Genshin: General Shield for Natural Language Processing with Large Language Models

Xiao Peng,Tao Liu,Ying Wang
2024-06-03
Abstract:Large language models (LLMs) like ChatGPT, Gemini, or LLaMA have been trending recently, demonstrating considerable advancement and generalizability power in countless domains. However, LLMs create an even bigger black box exacerbating opacity, with interpretability limited to few approaches. The uncertainty and opacity embedded in LLMs' nature restrict their application in high-stakes domains like financial fraud, phishing, etc. Current approaches mainly rely on traditional textual classification with posterior interpretable algorithms, suffering from attackers who may create versatile adversarial samples to break the system's defense, forcing users to make trade-offs between efficiency and robustness. To address this issue, we propose a novel cascading framework called Genshin (General Shield for Natural Language Processing with Large Language Models), utilizing LLMs as defensive one-time plug-ins. Unlike most applications of LLMs that try to transform text into something new or structural, Genshin uses LLMs to recover text to its original state. Genshin aims to combine the generalizability of the LLM, the discrimination of the median model, and the interpretability of the simple model. Our experiments on the task of sentimental analysis and spam detection have shown fatal flaws of the current median models and exhilarating results on LLMs' recovery ability, demonstrating that Genshin is both effective and efficient. In our ablation study, we unearth several intriguing observations. Utilizing the LLM defender, a tool derived from the 4th paradigm, we have reproduced BERT's 15% optimal mask rate results in the 3rd paradigm of NLP. Additionally, when employing the LLM as a potential adversarial tool, attackers are capable of executing effective attacks that are nearly semantically lossless.
Computation and Language,Artificial Intelligence
What problem does this paper attempt to address?
### What problem does this paper attempt to solve? This paper proposes a new framework called "Genshin," aimed at addressing the vulnerability of large language models (LLMs) to adversarial text attacks. Specifically: 1. **Defense against Adversarial Attacks**: - While current LLMs perform well, they lack in interpretability and robustness. The paper introduces the Genshin framework to enhance the defense capabilities of LLMs, enabling them to restore maliciously tampered text to its original state. 2. **Dual Nature of Adversarial Attacks**: - The paper points out that LLMs can be used not only as defense tools but also as potential attack tools.
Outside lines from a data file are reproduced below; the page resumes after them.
/-- R325: `trig.at` and `trig.on` read their 32-byte record and arm a trigger; a record with a reserved field, an unknown kind or a
misaligned address leaves status 1 in the group, and a context's 65th trigger status 8. -/
def Obligations.TriggersAreArmed : Prop :=
  ∀ s is tm, Running s is tm →
    let trig := fun (i : Instr) (g r : Nat) (ok : Prop) (time : Option DWord) (watch : Option (DWord × Word)) =>
      is.guarded g ≠ 0 → r + 1 < tm.ns → ok →
      let va := (Src.sp r).read is.snap 0
      va.toNat % 32 = 0 → (∀ w, watch = some w → w.1.toNat % 128 = 0) →
      s.logHas (tm.coreOf is.grp) is.team (some is.grp) = false →
      let me : Who := { kind := 8, id := is.team, part := is.grp }
      ∀ d0 d1 d2 d3 s1 s3, s.engLoadDws me hubCore tm.ctx va 4 = .ok ([d0, d1, d2, d3], s1) →
        (match watch with
          | some w => ∃ v, s1.engLoad me hubCore tm.ctx w.1 8 = .ok (v, s3)
          | none => s3 = s1) →
        let s2 := s3.forget me
        let good := d0.toNat < 2 ^ 63 ∧ d0.toNat % 2 ^ 62 = 0 ∧ d2 = 0 ∧ d3 = 0 ∧ d1.toNat % 128 = 0
        let status := fun (c : Nat) => (s2.updGroup is.team is.grp fun gr => { gr with collStatus := BitVec.ofNat 8 c }).retire is true
        let mine := (s2.trigs.filter fun t => t.2.ctx == tm.ctx).length
        (¬ good → exec i s = .next (status 1)) ∧ (good → 64 ≤ mine → exec i s = .next (status 8)) ∧
        (good → mine < 64 → exec i s = .next ((({ s2 with
          trigs := s2.trigs ++ [(s2.nextId,
            { ctx := tm.ctx, collective := d0.toNat / 2 ^ 62 == 1, addr := d1, by_ := some (s2.issuer is tm), at_ := time,
              watch := watch })],
          nextId := s2.nextId + 1, nextInstr := s2.nextInstr + 1 } : State).retire is true).trigFire s2.nextId))
    let sp := fun (n : Nat) => (Src.sp n).read is.snap 0
    (∀ g r t, trig (.trigAtSf g r t) g.toNat r.toNat (t.toNat + 1 < tm.ns) (some (sp t.toNat)) none) ∧
    (∀ o : LR, trig (.trigAtL o) o.g.toNat o.d.toNat (o.a.toNat + 1 < tm.ns) (some (sp o.a.toNat)) none) ∧
    (∀ g r w v, trig (.trigOnSf g r w v) g.toNat r.toNat (w.toNat + 1 < tm.ns ∧ v.toNat < tm.ns) none
      (some (sp w.toNat, is.snap.sca v.toNat))) ∧
    ∀ o : LR, trig (.trigOnL o) o.g.toNat o.d.toNat (o.a.toNat + 1 < tm.ns ∧ o.b.toNat < tm.ns) none
      (some (sp o.a.toNat, is.snap.sca o.b.toNat))

namespace Sys2Proof.Claims

/-! ### Steps that are no words -/

/-- A request as a side-log entry names it: lane, address, value and operation (R121), and whether it has performed a part. -/
def laneOf (r : Req) : SideLane := ⟨r.lane, r.va, r.data, r.op, r.whole⟩

/-- An access that its home slice may perform now, in plain main memory: its turn has come, its context is running, and no token,
migration, KV block or poison stands in its way (R79, R82, R86, R88). -/
structure AtHome (s : State) (i : Nat) (r : Req) : Prop where
  req : s.reqs[i]? = some r
  turn : s.mayPerform i r = true
  runs : (s.ctx r.ctx).res = .running
  plain : r.tgt.ap = 0 ∧ r.tgt.c = false ∧ r.tgt.kv = none ∧ r.tgt.pa < Config.memBytes
  clear : s.tokenDir = [] ∧ s.migrations = [] ∧ s.poison = []
  acq : r.acq = false

/-- Requests, but for whether their bytes may still fill L1. -/
def noFills (l : List Req) : List Req := l.map fun a => { a with noFill := false }

/-- The request of an access performed with a value, memory as said, and nothing else of memory or of the teams changed; an access that
only reads leaves its sector in no L1 of its core, which could be older (R356). -/
def Performs (s t : State) (i : Nat) (r : Req) (v : Nat) (mem : List Host.Cell) : Prop :=
  noFills t.reqs = noFills (setAt s.reqs i { r with state := .done v }) ∧ t.mem = mem ∧ t.teams = s.teams ∧ t.ctxs = s.ctxs ∧
  (r.readOnly = true → look (t.core r.core).l1 (sectorKey r.tgt.ap r.tgt.pa) = none)

/-- Every core's translation buffers without the entries that a test names, and its walk cache without a context's (64: without any); the
command takes a number, and DONE reads 0 for it. -/
def TlbWithout (s t : State) (ctx : Nat) (gone : TlbEntry → Bool) : Prop :=
  t = { s with cores := t.cores, inv := some (s.nextInstr + 1, ctx), nextInstr := s.nextInstr + 1 } ∧
    t.cores = s.cores.map fun c => (c.1, { c.2 with
      tlb := c.2.tlb.filter fun e => !gone e, utlb := c.2.utlb.filter fun e => !gone e.2,
      walks := c.2.walks.filter fun w => !(ctx == 64 || w.ctx == ctx) })

/-- A late result of instruction `n` reaches register `r` of a group for certain: the register is not pending, or no other value has been
written into it since it became so, and no later slot of the instruction's chain determines it (R43, R46). -/
def Reaches (tm : Team) (g n : Nat) (r : RegRef) : Prop :=
  ∀ e, (tm.group g).pendReg r = some e → e.touched = false ∧ ¬ (e.cut.1 ≤ n ∧ n < e.cut.2)

/-- A record on the module kernel's queue that holds a group of a context that runs. -/
structure Held (s : State) (rid : Nat) (r : FaultRec) (tm : Team) : Prop where
  rec_ : look s.faultQ rid = some r
  runs : (s.ctx r.ctx).res = .running
  team : s.team? r.team = some tm
  holds : (tm.group r.grp).faults.contains rid = true
  group : r.grp < tm.groups.length

end Sys2Proof.Claims

/-! ### Handler endings, records and losses -/

/-- R381, R383, R384: the three endings of a handler, a pending numeric or store trap taken before the next issue, and the module kernel's
answers to a record: RESOLVE frees the group, and passes over a `trap` or `brk`; END and REPORT end the team, and REPORT tells the
tenant's host driver; ABANDON drops the trigger that its record holds. R393: an answer given while the record's context is not running
waits for its resume, and the first one stands. -/
def Obligations.HandlerEndingsAndKernelAnswers : Prop :=
  (∀ s team grp tm, s.team? team = some tm → (tm.group grp).inh = true → grp < tm.groups.length →
    let gr := tm.group grp
    let ends := fun (i : Instr) (pc : BitVec 24 → BitVec 24) (dies : Bool) => ∃ t tm', exec i s = .next t ∧
      t = { s with teams := t.teams } ∧ t.team? team = some tm' ∧ (tm'.group grp).inh = false ∧ (tm'.group grp).held = none ∧
      (∀ r, tm'.readReg grp r = tm.readReg grp r) ∧
      ∀ l, l < tm.w → tm.tid grp l < tm.threads.length →
        let x := tm.thread (tm.tid grp l)
        let y := tm'.thread (tm.tid grp l)
        y.held = false ∧ y.pc = (if x.held || x.exited then x.pc else pc x.pc) ∧ y.exited = (x.exited || (!x.held && dies))
    ends (.handlerRetry team grp) (fun _ => gr.frame.info.setWidth 24) false ∧
    ends (.handlerSkip team grp) (fun _ => gr.frame.info.setWidth 24 + BitVec.ofNat 24 gr.skipLen) false ∧
    ends (.handlerEnd team grp) (fun pc => pc) true) ∧
  (∀ s team grp tm m pc rest, s.team? team = some tm → s.ready team tm grp = true → tm.subsets grp = (m, pc) :: rest →
    (tm.group grp).held = none →
    (∀ c r, (tm.group grp).numTraps = c :: r → exec (.pendingTrapTaken team grp) s =
      .next ((s.updGroup team grp fun gr => { gr.unpark with numTraps := r }).trapAt team grp m pc (s.skipBytes team grp tm pc)
        { cls := 0x0F, detail := c, lane := lowLane m, lmask := m })) ∧
    ∀ a r, (tm.group grp).numTraps = [] → (tm.group grp).storeTraps = a :: r → exec (.pendingTrapTaken team grp) s =
      .next ((s.updGroup team grp fun gr => { gr.unpark with storeTraps := r }).trapAt team grp m pc (s.skipBytes team grp tm pc)
        { cls := 0x10, addr := a, lane := lowLane m, lmask := m })) ∧
  (∀ s rid r tm, Held s rid r tm →
    (r.what = .retry → ∃ t tm', exec (.faultResolve rid) s = .next t ∧ t.faultQ = del s.faultQ rid ∧ t.mem = s.mem ∧
      t.team? r.team = some tm' ∧ (tm'.group r.grp).faults = (tm.group r.grp).faults.erase rid ∧ tm'.threads = tm.threads) ∧
    (r.what = .skip → ∃ t tm', exec (.faultResolve rid) s = .next t ∧ t.faultQ = del s.faultQ rid ∧ t.team? r.team = some tm' ∧
      (tm'.group r.grp).faults = (tm.group r.grp).faults.erase rid ∧
      ∀ l, l < tm.w → l < 64 → let x := tm.thread (tm.tid r.grp l)
        let epc := (tm.group r.grp).frame.info.setWidth 24
        x.exited = false → x.held = false → x.atMeet = false → x.pc = epc →
          (tm'.thread (tm.tid r.grp l)).pc = epc + BitVec.ofNat 24 (tm.group r.grp).skipLen) ∧
    (r.what = .retry ∨ r.what = .skip → ∃ t tm', exec (.faultEnd rid) s = .next t ∧
      t.team? r.team = some tm' ∧ tm'.killed = true ∧ ∀ x ∈ tm'.threads, x.exited = true) ∧
    (r.what = .retry ∨ r.what = .skip → ∃ t tm', exec (.faultReport rid) s = .next t ∧
      t.team? r.team = some tm' ∧ tm'.killed = true ∧ (∀ x ∈ tm'.threads, x.exited = true) ∧
      (t.ctx r.ctx).frinfo = r.info ∧ (t.ctx r.ctx).fraddr = r.addr ∧ (t.ctx r.ctx).frmask = r.mask ∧ (t.ctx r.ctx).intstat.getLsbD 2 = true)) ∧
  (∀ s rid r id tr, look s.faultQ rid = some r → (s.ctx r.ctx).res = .running → r.what = .engine 7 id → look s.trigs id = some tr →
    tr.fault = some rid → ∃ t, exec (.engineAbandon rid) s = .next t ∧
      t.faultQ = del s.faultQ rid ∧ look t.trigs id = none ∧ t.mem = s.mem ∧ t.teams = s.teams) ∧
  (∀ s rid r, look s.faultQ rid = some r → (s.ctx r.ctx).res ≠ .running →
    ∀ p ∈ [(Instr.faultResolve rid, 0), (.faultEnd rid, 1), (.faultReport rid, 2), (.engineAbandon rid, 3)],
      exec p.1 s = .next (if ∃ a ∈ s.answers, a.1 = rid then s else { s with answers := s.answers ++ [(rid, p.2)] })) ∧
  ∀ s ctx info addr mask, ∃ t, exec (.lossReport ctx info addr mask) s = .next t ∧ (t.ctx ctx).frinfo = info ∧
    (t.ctx ctx).fraddr = addr ∧ (t.ctx ctx).frmask = mask ∧ (t.ctx ctx).intstat.getLsbD 2 = true ∧ t.mem = s.mem ∧ t.teams = s.teams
Therefore, the Genshin framework aims to balance these two uses. 3. **Interpretability and Efficiency**: - The paper emphasizes the necessity of improving model interpretability while maintaining efficiency. By combining medium-sized language models (LMs) and interpretable models (IMs), the Genshin framework achieves this goal. 4. **Experimental Validation**: - The paper validates the effectiveness and efficiency of the Genshin framework through experiments on sentiment analysis and spam detection tasks, demonstrating its recovery capability in adversarial attacks. 5. **Future Work Directions**: - The paper discusses possible future research directions, including improving the controllability of LLM attackers, developing new prompting techniques, and applying Genshin to multimodal data processing. In summary, this paper aims to enhance the robustness and interpretability of LLMs in adversarial attacks through the Genshin framework and explores its potential in various application scenarios.